The issue on appeal is whether a 1981 circuit court injunctive order is still in effect despite changes in the decisional and statutory law. The order enjoined appellants, Solicitor James C. Anders, Sheriff Frank Powell, and their agents from arresting respondents, Richard Brady and Benjamin Bentley, for violating the State’s obscenity laws without first obtaining a judicial determination of obscenity. The trial court ruled that appellants’ subsequent arrest of respondents violated the injunction. We affirm the circuit court’s decision.
On May 8, 1981, the Honorable Walter T. Cox, III, issued an order enjoining appellants from arresting respondents for violating Section 16-15-270(a) of the obscenity statutes without a prior judicial determination of obscenity. S. C. Code Ann. § 16-15-270(a) (Supp. 1980). The injunctive order also provided that respondents would be given an opportunity to cease and desist from disseminating the obscene material prior to any arrest. S. C. Code Ann. § 16-15-320 (Supp. 1980). Appellant Anders filed a Notice of Appeal with respect to the 1981 injunctive order but later abandoned that appeal.
On April 26, 1986, appellants procured the arrests of respondents for violating Section 16-15-320. Id. Subsequently respondents moved before the Honorable Marion H. Kinon for a Rule to Show Cause why the 1981 order was not still in effect. Judge Kinon ruled that because appellants had not appealed the injunctive order, they remained bound under the doctrine of res judicata, and that respondents’ arrests were violative of the injunction.
A continuing injunction is subject to modification upon a showing of significantly changed factual circumstances or substantive changes in the statutory or decisional law. See, United States v. Swift, 286 U.S. 106, 52 S. Ct. 460, 76 L. Ed. 999 (1932). When evidence of a change in facts or the law is presented, the court which rendered the permanent injunction has the inherent power or authority to vacate or modify the injunction. Neal v. Darby, 282 S. C. 277, 318 S. E. (2d) 18 (Ct. App. 1984). Before arresting respondents, appellants never sought to have the court of *344original jurisdiction modify or terminate the 1981 injunction. Appellants’ failure in this regard mandates affirmation of the trial court’s decision.
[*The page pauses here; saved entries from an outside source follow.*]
/-! ### setRb -/
@[simp] theorem State.setRb_pending (s : State) (o i : Nat) (b : Bool) : (s.setRb o i b).pending = s.pending := rfl
@[simp] theorem State.setRb_freeCtr (s : State) (o i : Nat) (b : Bool) : (s.setRb o i b).freeCtr = s.freeCtr := rfl
@[simp] theorem State.setRb_time (s : State) (o i : Nat) (b : Bool) : (s.setRb o i b).time = s.time := rfl
@[simp] theorem State.setRb_aonBefore (s : State) (o i : Nat) (b : Bool) : (s.setRb o i b).aonBefore = s.aonBefore := rfl
@[simp] theorem State.setRb_resp (s : State) (o i : Nat) (b : Bool) : (s.setRb o i b).resp = s.resp := rfl
@[simp] theorem State.setRb_mem (s : State) (o i : Nat) (b : Bool) : (s.setRb o i b).mem = s.mem := rfl
@[simp] theorem State.setRb_pairLatch (s : State) (o i : Nat) (b : Bool) : (s.setRb o i b).pairLatch = s.pairLatch := rfl
@[simp] theorem State.setRb_pairHold (s : State) (o i : Nat) (b : Bool) : (s.setRb o i b).pairHold = s.pairHold := rfl
@[simp] theorem State.setRb_sd (s : State) (o i : Nat) (b : Bool) : (s.setRb o i b).sd = s.sd := rfl
@[simp] theorem State.setRb_rings (s : State) (o i : Nat) (b : Bool) : (s.setRb o i b).rings = s.rings := rfl
@[simp] theorem State.setRb_ctxs (s : State) (o i : Nat) (b : Bool) : (s.setRb o i b).ctxs = s.ctxs := rfl
@[simp] theorem State.setRb_nextSeq (s : State) (o i : Nat) (b : Bool) : (s.setRb o i b).nextSeq = s.nextSeq := rfl
@[simp] theorem State.setRb_parts (s : State) (o i : Nat) (b : Bool) : (s.setRb o i b).parts = s.parts := rfl
@[simp] theorem State.setRb_objIds (s : State) (o i : Nat) (b : Bool) : (s.setRb o i b).objIds = s.objIds := rfl
@[simp] theorem State.setRb_objs (s : State) (o i : Nat) (b : Bool) : (s.setRb o i b).objs = s.objs := rfl
@[simp] theorem State.setRb_strands (s : State) (o i : Nat) (b : Bool) : (s.setRb o i b).strands = s.strands := rfl
@[simp] theorem State.setRb_lockets (s : State) (o i : Nat) (b : Bool) : (s.setRb o i b).lockets = s.lockets := rfl
@[simp] theorem State.setRb_threads (s : State) (o i : Nat) (b : Bool) : (s.setRb o i b).threads = s.threads := rfl
@[simp] theorem State.setRb_scratch (s : State) (o i : Nat) (b : Bool) : (s.setRb o i b).scratch = s.scratch := rfl
@[simp] theorem State.setRb_vgs (s : State) (o i : Nat) (b : Bool) : (s.setRb o i b).vgs = s.vgs := rfl
@[simp] theorem State.setRb_imem (s : State) (o i : Nat) (b : Bool) : (s.setRb o i b).imem = s.imem := rfl
@[simp] theorem State.setRb_ctrlSram (s : State) (o i : Nat) (b : Bool) : (s.setRb o i b).ctrlSram = s.ctrlSram := rfl
@[simp] theorem State.setRb_fabLate (s : State) (o i : Nat) (b : Bool) : (s.setRb o i b).fabLate = s.fabLate := rfl
@[simp] theorem State.setRb_fabCut (s : State) (o i : Nat) (b : Bool) : (s.setRb o i b).fabCut = s.fabCut := rfl
@[simp] theorem State.setRb_sidLog (s : State) (o i : Nat) (b : Bool) : (s.setRb o i b).sidLog = s.sidLog := rfl
@[simp] theorem State.setRb_reportAddr (s : State) (o i : Nat) (b : Bool) : (s.setRb o i b).reportAddr = s.reportAddr := rfl
@[simp] theorem State.setRb_chans (s : State) (o i : Nat) (b : Bool) : (s.setRb o i b).chans = s.chans := rfl
@[simp] theorem State.setRb_profile (s : State) (o i : Nat) (b : Bool) : (s.setRb o i b).profile = s.profile := rfl
@[simp] theorem State.setRb_indexOk (s : State) (o i : Nat) (b : Bool) : (s.setRb o i b).indexOk = s.indexOk := rfl
@[simp] theorem State.setRb_indexAt (s : State) (o i : Nat) (b : Bool) : (s.setRb o i b).indexAt = s.indexAt := rfl
@[simp] theorem State.setRb_indexImg (s : State) (o i : Nat) (b : Bool) : (s.setRb o i b).indexImg = s.indexImg := rfl
@[simp] theorem State.setRb_refillAt (s : State) (o i : Nat) (b : Bool) : (s.setRb o i b).refillAt = s.refillAt := rfl
@[simp] theorem State.setRb_lastRing (s : State) (o i : Nat) (b : Bool) : (s.setRb o i b).lastRing = s.lastRing := rfl
@[simp] theorem State.setRb_capture (s : State) (o i : Nat) (b : Bool) : (s.setRb o i b).capture = s.capture := rfl
@[simp] theorem State.setRb_bootRec (s : State) (o i : Nat) (b : Bool) : (s.setRb o i b).bootRec = s.bootRec := rfl
@[simp] theorem State.setRb_snap (s : State) (o i : Nat) (b : Bool) : (s.setRb o i b).snap = s.snap := rfl
@[simp] theorem State.setRb_snapOk (s : State) (o i : Nat) (b : Bool) : (s.setRb o i b).snapOk = s.snapOk := rfl
@[simp] theorem State.setRb_faults (s : State) (o i : Nat) (b : Bool) : (s.setRb o i b).faults = s.faults := rfl
@[simp] theorem State.setRb_boot (s : State) (o i : Nat) (b : Bool) : (s.setRb o i b).boot = s.boot := rfl
@[simp] theorem State.setRb_flash (s : State) (o i : Nat) (b : Bool) : (s.setRb o i b).flash = s.flash := rfl
@[simp] theorem State.setRb_spi (s : State) (o i : Nat) (b : Bool) : (s.setRb o i b).spi = s.spi := rfl
@[simp] theorem State.setRb_port (s : State) (o i : Nat) (b : Bool) : (s.setRb o i b).port = s.port := rfl
@[simp] theorem State.setRb_fuses (s : State) (o i : Nat) (b : Bool) : (s.setRb o i b).fuses = s.fuses := rfl
@[simp] theorem State.setRb_chnOut (s : State) (o i : Nat) (b : Bool) : (s.setRb o i b).chnOut = s.chnOut := rfl
@[simp] theorem State.setRb_peerOut (s : State) (o i : Nat) (b : Bool) : (s.setRb o i b).peerOut = s.peerOut := rfl
@[simp] theorem State.setRb_lastAt (s : State) (o i : Nat) (b : Bool) : (s.setRb o i b).lastAt = s.lastAt := rfl
@[simp] theorem State.setRb_enumHeld (s : State) (o i : Nat) (b : Bool) : (s.setRb o i b).enumHeld = s.enumHeld := rfl
@[simp] theorem State.setRb_mailOut (s : State) (o i : Nat) (b : Bool) : (s.setRb o i b).mailOut = s.mailOut := rfl
@[simp] theorem State.setRb_wrAt (s : State) (o i : Nat) (b : Bool) : (s.setRb o i b).wrAt = s.wrAt := rfl
@[simp] theorem State.setRb_wrOld (s : State) (o i : Nat) (b : Bool) : (s.setRb o i b).wrOld = s.wrOld := rfl
@[simp] theorem State.setRb_chnWait (s : State) (o i : Nat) (b : Bool) : (s.setRb o i b).chnWait = s.chnWait := rfl
@[simp] theorem State.setRb_wdogAt (s : State) (o i : Nat) (b : Bool) : (s.setRb o i b).wdogAt = s.wdogAt := rfl
@[simp] theorem State.setRb_pair (s : State) (o i : Nat) (b : Bool) : (s.setRb o i b).pair = s.pair := rfl
@[simp] theorem State.setRb_wlog (s : State) (o i : Nat) (b : Bool) : (s.setRb o i b).wlog = s.wlog := rfl
@[simp] theorem State.setRb_vseg (s : State) (o i : Nat) (b : Bool) : (s.setRb o i b).vseg = s.vseg := rfl
@[simp] theorem State.setRb_grp (s : State) (o i : Nat) (b : Bool) : (s.setRb o i b).grp = s.grp := rfl
@[simp] theorem State.setRb_ests (s : State) (o i : Nat) (b : Bool) : (s.setRb o i b).ests = s.ests := rfl
@[simp] theorem State.setRb_raisedAt (s : State) (o i : Nat) (b : Bool) : (s.setRb o i b).raisedAt = s.raisedAt := rfl
@[simp] theorem State.setRb_coolAt (s : State) (o i : Nat) (b : Bool) : (s.setRb o i b).coolAt = s.coolAt := rfl
@[simp] theorem State.setRb_waking (s : State) (o i : Nat) (b : Bool) : (s.setRb o i b).waking = s.waking := rfl
@[simp] theorem State.setRb_sleeping (s : State) (o i : Nat) (b : Bool) : (s.setRb o i b).sleeping = s.sleeping := rfl
@[simp] theorem State.setRb_domLog (s : State) (o i : Nat) (b : Bool) : (s.setRb o i b).domLog = s.domLog := rfl
@[simp] theorem State.setRb_units (s : State) (o i : Nat) (b : Bool) : (s.setRb o i b).units = s.units := rfl
@[simp] theorem State.setRb_trace (s : State) (o i : Nat) (b : Bool) : (s.setRb o i b).trace = s.trace := rfl
@[simp] theorem State.setRb_traceBase (s : State) (o i : Nat) (b : Bool) : (s.setRb o i b).traceBase = s.traceBase := rfl
@[simp] theorem State.setRb_traceSlots (s : State) (o i : Nat) (b : Bool) : (s.setRb o i b).traceSlots = s.traceSlots := rfl
@[simp] theorem State.setRb_tapIr (s : State) (o i : Nat) (b : Bool) : (s.setRb o i b).tapIr = s.tapIr := rfl
@[simp] theorem State.setRb_tapDr (s : State) (o i : Nat) (b : Bool) : (s.setRb o i b).tapDr = s.tapDr := rfl
@[simp] theorem State.setRb_tapRes (s : State) (o i : Nat) (b : Bool) : (s.setRb o i b).tapRes = s.tapRes := rfl
@[simp] theorem State.setRb_access (s : State) (o i : Nat) (b : Bool) : (s.setRb o i b).access = s.access := rfl
@[simp] theorem State.setRb_accessAt (s : State) (o i : Nat) (b : Bool) : (s.setRb o i b).accessAt = s.accessAt := rfl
We note for the record that § 16-15-270 was passed by the General Assembly in 1978 and subsequently amended. S. C. Code Ann. § 16-15-270 (1986). However, Sections 16-15-270 and 320 were repealed by the General Assembly’s Act 168 on October 7, 1987. S. C. Act 168 of 1987. In 1982, this Court decided State v. Barrett, 278 S. C. 92, 292 S. E. (2d) 590 (1982), and held that Section 16-15-270 served as a limitation upon the search and seizure of allegedly obscene material but was not a limitation upon obscenity prosecutions. 278 S. C. 92, 97-98, 292 S. E. (2d) 59, 593. Subsequently, the United States Fourth Circuit Court of Appeals ruled in Olson v. Leeke, 744 F. (2d) 1061 (4th Cir. 1984), that the constitution does not require a “pre-indictment civil determination that material is obscene.” Id., at 1062. Hence, the repeal of the statutes and the decisions in Barrett and Olson may constitute sufficient changes in the law to support termination or modification of the 1981 injunction upon a proper showing.
Because the injunctive order is still in effect, we affirm the circuit court’s decision invalidating respondents’ arrests and dismissing the charges against respondents and their agents.
Affirmed.
Ness, C. J., and Gregory, Harwell, and Chandler, JJ., concur.